Se préparer à un retour de Trump
La probabilité croissante d’une victoire de M. Trump à l’élection présidentielle américaine laisse présager des tensions géopolitiques accrues entre Pékin et Washington. En effet, l’ancien président a fait part de son intention d’imposer des tarifs douaniers fixes de 60% sur les importations chinoises, ce qui pourrait affaiblir des perspectives de croissance déjà fragiles.
Même dans le cadre d’un scénario relativement bénin de détournement des flux commerciaux via des pays tiers tels que la Malaisie et le Mexique, de représailles chinoises limitées et de statu quo pour les partenaires commerciaux non américains, nous estimons que les droits de douane pourraient amputer le taux de croissance de la Chine de 1 à 1,5% et faire reculer l’expansion annuelle à 3% en 2025 et 2026. Si les tarifs s’étendent à l’échelle mondiale, l’impact serait encore plus important et, en l’absence de mesures de soutien politique compensatoires, la croissance chinoise pourrait tomber juste au-dessus de 2%. Alors que Pékin préconise une valeur stable du yuan pondéré en fonction des échanges commerciaux, une dévaluation ponctuelle pourrait contribuer à amortir les chocs sur la croissance si les pressions tarifaires devaient s’intensifier.
Les tensions ne concernent pas seulement les droits de douane. Les restrictions technologiques imposées à la Chine par les Etats-Unis s’élargissent.

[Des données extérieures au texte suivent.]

/-- Whether the engine has work to do for a queue's running command (R285). -/
def State.copyDue (s : State) (c q : Nat) : Option Cmd :=
  match (s.core c).runningCmd q with
  | none => none
  | some k =>
    let held := !(s.core c).writesNone k && (s.wayHeld c k.src || s.wayHeld c k.dst)
    if k.fid.isNone && k.due ≤ s.now && k.left.isEmpty && !held then some k else none

/-- COPY_COMMAND_COMPLETE (R294 to R297): the reads of the running command in two parts, then its writes in two parts; and
the end of a complete one. -/
def evCopyCommandComplete (core queue : Nat) (s : State) : State :=
  match s.copyDue core queue with
  | some k =>
    match k.todo, k.unread with
    | none, none => s.copyRead core k
    | none, some u => s.copyRest core k u.2
    | some l, _ => s.copyLast core k l
  | none =>
    match (s.core core).endable queue with
    | some k => s.copyEnd core k
    | none => s

/-- The command of a queue whose push waits for a pop and may act (R297). -/
def State.pushDue (s : State) (c q : Nat) : Option Cmd :=
  (vget (s.core c).cq q []).find? fun k => k.pushes && (s.tryPush c k.ring (some k.slot)).isSome

/-- The push of a multicast that waits at a receiver and may act (R298). -/
def State.receiverDue (s : State) (c : Nat) : Option Nat :=
  (s.core c).pushWait.find? fun r => (s.tryPush c r none).isSome

/-- COPY_RING_PUSH_DEFERRED (R297, R298): a push that waited on a full ring acts after a pop: a command's own, or, with queue 0,
one of a multicast at this receiver. -/
def evCopyRingPushDeferred (core queue : Nat) (s : State) : State :=
  match s.pushDue core queue with
  | some k =>
    ((s.tryPush core k.ring (some k.slot)).getD s).modCmd core k.id fun k => { k with pushes := false, complete := k.written }
  | none =>
    if queue != 0 then s
    else
      match s.receiverDue core with
      | none => s
      | some r => ((s.tryPush core r none).getD s).modCore core fun x => { x with pushWait := x.pushWait.erase r }

/-- The multicast of a queue that has targets to write, and the one it reads for or writes next: a free choice (R298). -/
def State.mcastDue (s : State) (c q : Nat) : Option (Cmd × Nat) :=
  match (s.core c).runningCmd q with
  | none => none
  | some k =>
    let r := (k.unread.map (·.1)).getD (k.left.getD (Config.free s.nonce % k.left.length) 0)
    if k.fid.isSome || s.now < k.due || k.left.isEmpty || s.wayHeld c k.src || s.wayHeld c (rankSeg k.dst r) then none
    else some (k, r)

/-- The engine reads a first part of the words of a multicast's target (R278, R298). -/
def State.mcastRead (s : State) (c : Nat) (k : Cmd) (rank : Nat) : State :=
  match s.reachBoth (s.sideCore c k.src) (s.rankCore c rank) with
  | some (t, s) => s.modCmd c k.id fun k => { k with due := t }
  | none =>
    match s.resolve c k.src (rankSeg k.dst rank) ((s.core c).moves k).1 with
    | .fault va wr reason host => s.faultOf c 0 k.queue va wr reason host
    | .stall s => s.modCmd c k.id fun k => { k with due := s.now + 1 }
    | .done l s =>
      let n := s.nonce
      let d := State.draw { s with nonce := n + 1 } 1 64
      let r := d.2.readMoves c k (l.filter (firstRead n))
      r.1.modCmd c k.id fun k =>
        { k with got := r.2.1, unread := some (rank, l.filter fun e => !firstRead n e), due := s.now + d.1, status := k.met r.2.2 }

/-- The rest of the words of a multicast's target is read, its copy is made, and its ring pushed (R298). -/
def State.mcastRest (s : State) (c : Nat) (k : Cmd) (rank : Nat) (l : List (Place × Option Place)) : State :=
  match s.lostPlace l with
  | some p => s.faultOf c 0 k.queue p.va false 5 false
  | none =>
    let d := s.draw 1 64
    let r := d.2.readMoves c k l
    let ws := k.got ++ r.2.1
    let t := ws.foldl (fun s w => s.doWrite c k.slot w) r.1
    let k := { k with
      got := [], unread := none, left := k.left.erase rank, words := k.words + ws.length, due := s.now + d.1
      status := k.met r.2.2 }
    let t := (t.modCmd c k.id fun _ => k).receiverPush c k rank
    if k.left.isEmpty then t.copyWritten c k else t

/-- MCAST_TARGET_COMPLETE (R298): one target's words are read in two parts and its copy is made. -/
def evMcastTargetComplete (core queue rank : Nat) (s : State) : State :=
  match (s.core core).runningCmd queue with
  | none => s
  | some k =>
    if !k.left.contains rank || k.fid.isSome || s.now < k.due then s
    else
      match k.unread with
      | none => s.mcastRead core k rank
      | some (r, l) => if r = rank then s.mcastRest core k rank l else s

/-! ### Credits and status -/

/-- BUFFREE (R299): the routers combine it with those of the other ranks of the list; a stray, one that names a TID beyond the
gang among them, is discarded. -/
def semBuffree (a : BitVec 6) (s : State) : Res :=
  let v := (s.rs a.toNat).toNat
  let h := s.ofTid s.cur.1 (fld v 0 15)
  let tag := fld v 16 16
  let r := s.my.rank
  let mine := fun (b : BufReg) => b.core = h.1 && b.slot = h.2 && b.tag = tag && b.left.contains r
  match if fld v 0 15 < s.my.gsize * 16 then s.hub.bufs.find? mine else none with
  | none => .ok s
  | some b =>
    let left := b.left.erase r
    let s : State := { s with hub := { s.hub with bufs := s.hub.bufs.map fun u => if u = b then { u with left := left, last := s.cur.1 } else u } }
    .ok (if left.isEmpty then s.sendTo s.cur.1 h.1 (fun _ => false) (.buffreeCredit h.1 h.2 tag) else s)

/-- BUFFREE_CREDIT (R299, R301, R303): the credit arrives and the registration ends. -/
def evBuffreeCredit (core slot tag : Nat) (s : State) : State :=
  if !(s.hub.bufs.any fun b => b.core = core && b.slot = slot && b.tag = tag && b.left.isEmpty) then s
  else
    s.arrive core (.buffreeCredit core slot tag) fun s =>
      let s : State := { s with hub := { s.hub with bufs := s.hub.bufs.filter fun b =>
        !(b.core = core && b.slot = slot && b.tag = tag) } }
      if (s.slot core slot).st = .idle then s
      else
        let s := s.modSlot core slot fun t =>
          { t with credits := if t.credits = 0xFFFF#16 then t.credits else t.credits + 1 }
        if (s.slot core slot).held = .waitmsg true then s.wake core slot else s

/-- CPYQSTAT (R300). -/
def semCpyqstat (d q : BitVec 6) (s : State) : Res :=
  let l := s.my.places q.toNat
  let v := match l with
    | [] => 0
    | k :: _ => k.tag * 2 ^ 48 + k.fid.isSome.toNat * 65536 + l.length
  .ok (s.ws d.toNat (BitVec.ofNat 64 v))

/-! ### Meanings -/

/-- MCAST (R298). -/
def execMcast (n a : BitVec 6) (s : State) : Host.Outcome State Fault Refusal := s.aloneS fun s => semMcast n a s
/-- CPYT (R290). -/
def execCpyt (n : BitVec 6) (s : State) : Host.Outcome State Fault Refusal := s.aloneS fun s => semCpyt n s
/-- CPYS (R292). -/
def execCpys (n : BitVec 6) (s : State) : Host.Outcome State Fault Refusal := s.aloneS fun s => semCpys n s
/-- CPYG (R292). -/
def execCpyg (n : BitVec 6) (s : State) : Host.Outcome State Fault Refusal := s.aloneS fun s => semCpyg n s
/-- CPYW (R296). -/
def execCpyw (n : BitVec 6) (s : State) : Host.Outcome State Fault Refusal := s.aloneS fun s => semCpyw n s
/-- CPY (R291). -/
def execCpy (n : BitVec 6) (s : State) : Host.Outcome State Fault Refusal := s.aloneS fun s => semCpy n s
/-- BUFFREE (R299). -/
def execBuffree (a : BitVec 6) (s : State) : Host.Outcome State Fault Refusal := s.aloneS fun s => semBuffree a s
/-- CPYQSTAT (R300). -/
def execCpyqstat (d q : BitVec 6) (s : State) : Host.Outcome State Fault Refusal :=
  s.aloneS fun s => semCpyqstat d q s
/-- COPY_QUEUE_PLACE_FREE (R285). -/
def execCopyQueuePlaceFree (core slot : Nat) (s : State) : Host.Outcome State Fault Refusal :=
  .next (evCopyQueuePlaceFree core slot s)
/-- COPY_COMMAND_START (R285). -/
def execCopyCommandStart (core queue : Nat) (s : State) : Host.Outcome State Fault Refusal :=
  .next (evCopyCommandStart core queue s)
/-- COPY_COMMAND_COMPLETE (R295). -/
def execCopyCommandComplete (core queue : Nat) (s : State) : Host.Outcome State Fault Refusal :=
  .next (evCopyCommandComplete core queue s)
/-- COPY_RING_PUSH_DEFERRED (R297). -/
def execCopyRingPushDeferred (core queue : Nat) (s : State) : Host.Outcome State Fault Refusal :=
  .next (evCopyRingPushDeferred core queue s)
/-- MCAST_TARGET_COMPLETE (R298). -/
def execMcastTargetComplete (core queue rank : Nat) (s : State) : Host.Outcome State Fault Refusal :=
  .next (evMcastTargetComplete core queue rank s)
/-- BUFFREE_CREDIT (R299). -/
def execBuffreeCredit (core slot tag : Nat) (s : State) : Host.Outcome State Fault Refusal :=
  .next (evBuffreeCredit core slot tag s)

Le 18 juillet, les valeurs technologiques ont chuté à la suite d’informations selon lesquelles l’administration Biden envisageait de renforcer les restrictions imposées à la Chine en matière de technologie de fabrication de puces. L’indice Nasdaq, à forte composante technologique, a chuté de 2,8%, sa pire journée depuis 2022. Nous pensons que ces incertitudes accrues en matière de politique commerciale persisteront à l’approche des élections américaines et déclencheront des épisodes de volatilité sporadiques sur les marchés.

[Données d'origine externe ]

-- ==== Sys2Proof/Machine/System.lean ====
section
/-! DEFINITION. The system points: TRAP, ERET, interrupts, TIMER, regions (R333, R338) and the PRIV major (R339 to R344). -/

namespace Sys2Proof.Machine

/-! ### SYS points (R338) -/

/-- An unassigned encoding (R68): it traps ILLEGAL and has no effect. -/
def semUnassignedEncoding (_v : Bool) (_s : State) : Res := .trap cILLEGAL 0

/-- TRAP (R338): the bundle takes effect, and the slot then stops with BREAK. -/
def semTrap (n : BitVec 6) (s : State) : Res := .halt cBREAK (n.zeroExtend 32) s

/-- The HANDLE of a system point (R26, R339): its reason. -/
def sysHandle (s : State) (reason : Nat) : Res := .trap cHANDLE (s.hFree reason)

/-- ERET (R338); a JOINED member takes its publisher's target, whatever its own (R207). -/
def semEret (a : BitVec 6) (s : State) : Res :=
  let t := s.rs a.toNat
  if !s.me.level then .trap cPRIV 0
  else if s.cur.2 = 15 then sysHandle s 3
  else if t.toNat % 8 != 0 && s.me.mst != .joined then .trap cALIGN (t.zeroExtend 32)
  else .jump t (s.modMe fun u => { u with level := false })

/-- ULION (R338). -/
def semUlion (s : State) : Res := .ok (if s.cur.2 ≤ 13 then s.modMe fun t => { t with ue := true } else s)
/-- ULIOFF (R338). -/
def semUlioff (s : State) : Res := .ok (if s.cur.2 ≤ 13 then s.modMe fun t => { t with ue := false } else s)

/-- ULIRET (R305, R338). -/
def semUliret (s : State) : Res :=
  let t := vget s.me.sh 2 0
  if !s.me.ua then sysHandle s 3
  else if t.toNat % 8 != 0 then .trap cALIGN (t.zeroExtend 32)
  else .jump t (s.modMe fun u => { u with ua := false })

/-- TIMERSET (R28, R338). -/
def semTimerset (a : BitVec 6) (u : BitVec 1) (s : State) : Res :=
  .ok (s.modMe fun t => { t with timer := s.rs a.toNat, tul := u = 1, tpend := false })

/-- IDEM (R333, R334): the region opens, its mark the bundle after it. -/
def semIdem (s : State) : Res :=
  let s := s.modMe fun t => { t with imv := true, mark := (t.pc + 8).extractLsb' 0 20 }
  .ok (s.modMy fun x => x.remark s.cur.2 (some (x.snapOf s.cur.2)))

/-- IDEM.end (R333). -/
def semIdemEnd (s : State) : Res :=
  .ok ((s.modMe fun t => { t with imv := false }).modMy fun x => x.remark s.cur.2 none)

/-! ### The PRIV points (R339 to R344) -/

/-- The level check of the PRIV major (R69, R73): it comes before any check of an operand's value. -/
def State.priv (s : State) (k : Res) : Res := if s.me.level then k else .trap cPRIV 0

/-- SEGLD (R340). -/
def semSegld (d : BitVec 3) (a : BitVec 6) (s : State) : Res :=
  s.priv <|
    let off : Int := (s.rs a.toNat).toNat
    (s.seg0 off 16 8 .load).get off fun x =>
      if s.my.bad x 16 then .trap cECCFATAL (offDetail off)
      else
        let v : W128 := BitVec.ofNat 128 (s.my.rd x 16)
        .ok ((s.touch s.cur.1 x 16).modMe fun t => { t with sg := vset t.sg d.toNat (v &&& sgMask) })

/-- SEGST (R340). -/
def semSegst (d : BitVec 3) (a : BitVec 6) (s : State) : Res :=
  s.priv <|
    let off : Int := (s.rs a.toNat).toNat
    (s.seg0 off 16 8 .store).get off fun x => .ok (s.modMy fun y => y.wr x 16 (s.me.rsg d.toNat).toNat)

/-- Entry `e` of a table image (R193). -/
def istEntry (l : Nat) (e : Nat) : Nat := fld l (8 * e) 8

/-- Whether an entry of a table image breaks a condition of R194. -/
def istOffends (l e : Nat) : Bool :=
  let b := istEntry l e
  let names := fun (k : Nat) => fld (istEntry l k) 7 1 = 1
  fld b 4 3 != 0
    || ((e = 14 || e = 30) && b != 0x8E) || ((e = 15 || e = 31) && b != 0x8F)
    || (names e && (steps 1 1 7).any fun k =>
      [(e + k) % 32, (e + 32 - k) % 32].any fun j => names j && fld (istEntry l j) 0 4 = fld b 0 4)

/-- ISTSET (R194, R195, R340). -/
def semIstset (a : BitVec 6) (s : State) : Res :=
  s.priv <|
    let off : Int := (s.rs a.toNat).toNat
    (s.seg0 off 32 4 .load).get off fun x =>
      if s.my.bad x 32 then .trap cECCFATAL (offDetail off)
      else
        let l := s.my.rd x 32
        match (steps 0 1 32).find? (istOffends l) with
        | some e => .trap cILLEGAL (BitVec.ofNat 32 e)
        | none =>
          .ok ((s.touch s.cur.1 x 32).modMy fun y =>
            { y with istNext := some (Vector.ofFn fun k => BitVec.ofNat 8 (istEntry l k)), istBar := false })

/-- A slot start (R11, R12), bits [2:0] of the entry as 0: the segment registers and GEOM keep their values, and so does what
others hold for it. -/
def Slot.start (t : Slot) (pc w : W64) (level : Bool) : Slot :=
  { Slot.reset with
    pc := codePc pc, s := Slot.reset.s.set 1 w, sg := t.sg, geom := t.geom, level := level, st := .ready
    caddy := t.caddy, mailHeld := t.mailHeld }

/-- SLOTSTART (R341). -/
def semSlotstart (a b : BitVec 6) (s : State) : Res :=
  s.priv <|
    let v := (s.rs a.toNat).toNat
    let i := fld v 0 4
    if i ≥ 14 then sysHandle s 3
    else if (s.my.slot i).st != .idle then sysHandle s 3
    else if fld v 4 4 != 0 || fld v 9 23 != 0 || fld v 52 12 != 0 || fld v 32 20 % 8 != 0 then sysHandle s 4
    else
      .ok (s.modSlot s.cur.1 i fun t => t.start (BitVec.ofNat 64 (fld v 32 20)) (s.rs b.toNat) (fld v 8 1 = 1))

/-- The slot that a control register names; 15 is none (R339, R342, R343). -/
def State.ofSlot (s : State) (a : BitVec 6) (k : Nat → Res) : Res :=
  let i := fld (s.rs a.toNat).toNat 0 4
  s.priv (if i = 15 then sysHandle s 3 else k i)

/-- The stop that SLOTSTOP.stop asks for (R342): no record, TCAUSE kept. -/
def quietStop : StopReq := ⟨31, 0, false, false, true⟩

/-- What a SLOTSTOP that waits keeps: its target and the state it found (R342). -/
def stopData (i code : Nat) : BitVec 256 := BitVec.ofNat 256 (i + 16 * code)

/-- SLOTSTOP.stop (R342). -/
def semSlotstopStop (d a : BitVec 6) (s : State) : Res :=
  s.ofSlot a fun i =>
    let st := (s.my.slot i).st
    let v : W64 := BitVec.ofNat 64 (s.my.slot i).stateCode
    if st = .idle || st = .stopped then .ok (s.ws d.toNat v)
    else
      let t := s.requestStop s.cur.1 i quietStop
      if i = s.cur.2 || (t.slot s.cur.1 i).st = .stopped then .ok (t.ws d.toNat v)
      else .hold none (t.await .parked (.unit (.slotstopStop d a) (stopData i (s.my.slot i).stateCode)))

/-- SLOTSTOP.resume (R342). -/
def semSlotstopResume (d a : BitVec 6) (s : State) : Res :=
  s.ofSlot a fun i =>
    let v : W64 := BitVec.ofNat 64 (s.my.slot i).stateCode
    .ok ((s.resumeSlot s.cur.1 i).ws d.toNat v)

/-- Whether a STOPPED slot may go to IDLE: step 1 of R107 is over, and no pipe awaits its end strip (R342). -/
def State.idleReady (s : State) (c i : Nat) : Bool := s.drained c i && ((s.core c).haltUnit i).isNone

/-- SLOTSTOP.idle (R342). -/
def semSlotstopIdle (d a : BitVec 6) (s : State) : Res :=
  s.ofSlot a fun i =>
    let st := (s.my.slot i).st
    let v : W64 := BitVec.ofNat 64 (s.my.slot i).stateCode
    if st != .stopped then .ok (s.ws d.toNat v)
    else
      let s := s.modMy fun x => { x with trapq := x.trapq.filter fun r => r.slot != i }
      if s.idleReady s.cur.1 i then .ok ((s.goIdle s.cur.1 i).ws d.toNat v)
      else .hold none (s.await .parked (.unit (.slotstopIdle d a) (stopData i (s.my.slot i).stateCode)))

/-- The target of a SLOTXFER that moves a register, and its code (R343). -/
def State.xferTarget (s : State) (a : BitVec 6) (limit : Nat) (k : Nat → Nat → Res) : Res :=
  s.ofSlot a fun i =>
    let c := fld (s.rs a.toNat).toNat 8 8
    let st := (s.my.slot i).st
    if c ≥ limit then sysHandle s 3
    else if st != .stopped && st != .idle then sysHandle s 3
    else k i c

/-- SLOTXFER.rd (R343). -/
def semSlotxferRd (d a : BitVec 6) (s : State) : Res :=
  s.xferTarget a 128 fun i c => .ok (s.ws d.toNat (s.my.dword i c))

/-- SLOTXFER.wr (R343). -/
def semSlotxferWr (d a : BitVec 6) (s : State) : Res :=
  s.xferTarget a 128 fun i c => .ok (s.modSlot s.cur.1 i fun t => t.setDword c (s.rs d.toNat))

/-- SLOTXFER.vrd (R343). -/
def semSlotxferVrd (d : BitVec 5) (a : BitVec 6) (s : State) : Res :=
  s.xferTarget a 32 fun i c => .ok (s.wv d.toNat ((s.my.slot i).rv c))

/-- SLOTXFER.vwr (R343). -/
def semSlotxferVwr (d : BitVec 5) (a : BitVec 6) (s : State) : Res :=
  s.xferTarget a 32 fun i c => .ok (s.modSlot s.cur.1 i fun t => t.wv c (s.me.rv d.toNat))

/-- SLOTXFER.tq (R326, R343). -/
def semSlotxferTq (d : BitVec 6) (s : State) : Res :=
  s.priv <|
    match s.my.trapq with
    | [] => .ok ((s.ws d.toNat 0).ws (d.toNat + 1) 0)
    | r :: rest =>
      .ok (((s.modMy fun x => { x with trapq := rest }).ws d.toNat r.word).ws (d.toNat + 1) r.pc)

/-- Whether every slot from 0 to 14 is STOPPED or IDLE (R343). -/
def Core.allStill (x : Core) : Bool := (steps 0 1 15).all fun i => (x.slot i).st = .stopped || (x.slot i).st = .idle

/-- The longest time that a dump or a load takes, in cycles: DESIGN CHOICE (log entry 69). -/
def areaTime : Nat := 4096

/-- A dump or a load parks its issuer until it is done, at a free time: what waits is the area's local address and the cycle
(R343). -/
def State.areaWait (s : State) (i : Instr) (y : Nat) : Res :=
  let d := s.draw 1 areaTime
  .hold none (d.2.await .parked (.unit i (BitVec.ofNat 256 (y + 2 ^ 20 * (s.now + d.1)))))

/-- SLOTXFER.dump (R335, R343). -/
def semSlotxferDump (a : BitVec 6) (s : State) : Res :=
  s.priv <|
    if !s.my.allStill then sysHandle s 3
    else
      let off : Int := (s.rs a.toNat).toNat
      (s.seg0 off 0x6000 128 .store).get off fun y => s.areaWait (.slotxferDump a) y

/-- SLOTXFER.load (R335, R343). -/
def semSlotxferLoad (a : BitVec 6) (s : State) : Res :=
  s.priv <|
    if !s.my.allStill then sysHandle s 3
    else
      let off : Int := (s.rs a.toNat).toNat
      (s.seg0 off 0x6000 128 .load).get off fun y =>
        if s.my.areaBad y then .trap cECCFATAL (offDetail off) else s.areaWait (.slotxferLoad a) y

/-- The core-unit area is written (R335, R343). -/
def State.dumpAll (s : State) (c y : Nat) : State :=
  s.modCore c fun x => x.unitArea.foldl (fun z e => z.wr (y + e.1) e.2.1 e.2.2) x

/-- The core-unit area is read, its records those of the core's gang, and its rings placed by the issuer's sg0 (R335, R343). -/
def State.loadAll (s : State) (c i y : Nat) : State :=
  let n := s.nonce
  let s : State := { (s.core c).unitArea.foldl (fun s e => s.touch c (y + e.1) e.2.1) s with nonce := n + 1 }
  s.modCore c fun x => x.loadArea y (sgBase ((x.slot i).rsg 0)) (s.gangNo c) n

/-- The step at the HCP that a block's command code names (R344, R380). -/
def hubStep (c i : Nat) (b : BitVec 512) : Event :=
  match fld b.toNat 0 8 with
  | 0x11 => .restored c i b
  | 0x12 => .gangfail c i b
  | 0x13 => .caddy c i b
  | 0x20 => .cwrite c i b
  | 0x21 => .cread c i b
  | 0x22 => .catom c i b
  | 0x23 => .cbar c i b
  | _ => .saved c i b

/-- HUBCMD (R344, R380): a CATOM's block is checked for stores too. -/
def semHubcmd (d a : BitVec 6) (s : State) : Res :=
  s.priv <|
    let off : Int := (s.rs a.toNat).toNat
    (s.seg0 off 64 64 .load).get off fun x =>
      if s.my.bad x 64 then .trap cECCFATAL (offDetail off)
      else
        let b : BitVec 512 := BitVec.ofNat 512 (s.my.rd x 64)
        let go := fun (x : Nat) =>
          let c := s.cur.1
          let i := s.cur.2
          let s := s.touch c x 64
          Res.hold none ((s.afterIn 1 (s.hubWay c) (fun _ => false) (hubStep c i b)).await .parked (.hubcmd d.toNat x))
        if fld b.toNat 0 8 = 0x22 then (s.seg0 off 64 64 .store).get off go else go x

/-! ### Meanings -/

/-- SEGLD (R340). -/
def execSegld (d : BitVec 3) (a : BitVec 6) (s : State) : Host.Outcome State Fault Refusal :=
  s.aloneS fun s => semSegld d a s
/-- SEGST (R340). -/
def execSegst (d : BitVec 3) (a : BitVec 6) (s : State) : Host.Outcome State Fault Refusal :=
  s.aloneS fun s => semSegst d a s
/-- ISTSET (R340). -/
def execIstset (a : BitVec 6) (s : State) : Host.Outcome State Fault Refusal := s.aloneS fun s => semIstset a s
/-- SLOTSTART (R341). -/
def execSlotstart (a b : BitVec 6) (s : State) : Host.Outcome State Fault Refusal :=
  s.aloneS fun s => semSlotstart a b s
/-- SLOTSTOP_STOP (R342). -/
def execSlotstopStop (d a : BitVec 6) (s : State) : Host.Outcome State Fault Refusal :=
  s.aloneS fun s => semSlotstopStop d a s
/-- SLOTSTOP_RESUME (R342). -/
def execSlotstopResume (d a : BitVec 6) (s : State) : Host.Outcome State Fault Refusal :=
  s.aloneS fun s => semSlotstopResume d a s
/-- SLOTSTOP_IDLE (R342). -/
def execSlotstopIdle (d a : BitVec 6) (s : State) : Host.Outcome State Fault Refusal :=
  s.aloneS fun s => semSlotstopIdle d a s
/-- SLOTXFER_RD (R343). -/
def execSlotxferRd (d a : BitVec 6) (s : State) : Host.Outcome State Fault Refusal :=
  s.aloneS fun s => semSlotxferRd d a s
/-- SLOTXFER_WR (R343). -/
def execSlotxferWr (d a : BitVec 6) (s : State) : Host.Outcome State Fault Refusal :=
  s.aloneS fun s => semSlotxferWr d a s
/-- SLOTXFER_VRD (R343). -/
def execSlotxferVrd (d : BitVec 5) (a : BitVec 6) (s : State) : Host.Outcome State Fault Refusal :=
  s.aloneS fun s => semSlotxferVrd d a s
/-- SLOTXFER_VWR (R343). -/
def execSlotxferVwr (d : BitVec 5) (a : BitVec 6) (s : State) : Host.Outcome State Fault Refusal :=
  s.aloneS fun s => semSlotxferVwr d a s
/-- SLOTXFER_TQ (R343). -/
def execSlotxferTq (d : BitVec 6) (s : State) : Host.Outcome State Fault Refusal :=
  s.aloneS fun s => semSlotxferTq d s
/-- SLOTXFER_DUMP (R343). -/
def execSlotxferDump (a : BitVec 6) (s : State) : Host.Outcome State Fault Refusal :=
  s.aloneS fun s => semSlotxferDump a s
/-- SLOTXFER_LOAD (R343). -/
def execSlotxferLoad (a : BitVec 6) (s : State) : Host.Outcome State Fault Refusal :=
  s.aloneS fun s => semSlotxferLoad a s
/-- HUBCMD (R344). -/
def execHubcmd (d a : BitVec 6) (s : State) : Host.Outcome State Fault Refusal := s.aloneS fun s => semHubcmd d a s
/-- TRAP (R338). -/
def execTrap (n : BitVec 6) (s : State) : Host.Outcome State Fault Refusal := s.aloneS fun s => semTrap n s
/-- ERET (R338). -/
def execEret (a : BitVec 6) (s : State) : Host.Outcome State Fault Refusal := s.aloneS fun s => semEret a s
/-- ULION (R338). -/
def execUlion (s : State) : Host.Outcome State Fault Refusal := s.aloneS fun s => semUlion s
/-- ULIOFF (R338). -/
def execUlioff (s : State) : Host.Outcome State Fault Refusal := s.aloneS fun s => semUlioff s
/-- ULIRET (R338). -/
def execUliret (s : State) : Host.Outcome State Fault Refusal := s.aloneS fun s => semUliret s
/-- TIMERSET (R338). -/
def execTimerset (a : BitVec 6) (u : BitVec 1) (s : State) : Host.Outcome State Fault Refusal :=
  s.aloneS fun s => semTimerset a u s
/-- IDEM (R333). -/
def execIdem (s : State) : Host.Outcome State Fault Refusal := s.aloneS fun s => semIdem s
/-- IDEM_END (R333). -/
def execIdemEnd (s : State) : Host.Outcome State Fault Refusal := s.aloneS fun s => semIdemEnd s
/-- UNASSIGNED_ENCODING (R68). -/
def execUnassignedEncoding (vhalf : Bool) (s : State) : Host.Outcome State Fault Refusal :=
  s.done vhalf (semUnassignedEncoding vhalf s)

end Sys2Proof.Machine
end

Une posture neutre à l’égard des actions chinoises
Après un retour en force entre la fin janvier et la mi-mai dans l’attente de mesures de relance agressives, les marchés chinois ont depuis manqué de direction. Dans un contexte de sentiment de marché faible et de valorisations basses des actions chinoises, l’annonce de nouvelles mesures de soutien ciblées dans les semaines à venir pourrait provoquer un rebond. Toutefois, ces dernières ne devraient pas changer la donne.
En l’absence de réformes et de mesures de relance convaincantes, nous pensons que les marchés boursiers du pays peineront à susciter l’intérêt des investisseurs, qui ont pris acte de leur sous-performance, de l’affaiblissement de la croissance et de la probabilité croissante de restrictions commerciales plus sévères de la part des Etats-Unis et de l’Europe. Nous maintenons donc une exposition aux actifs chinois conforme à l’indice de référence du marché, estimant que tout catalyseur politique à court terme sera contrebalancé par de nombreux défis qui ne sont que partiellement intégrés dans les cours. A l’approche des élections américaines, qui pourraient provoquer de nouveaux chocs pour les entreprises chinoises, une exposition neutre aux actions du pays semble l’approche d’investissement la plus appropriée.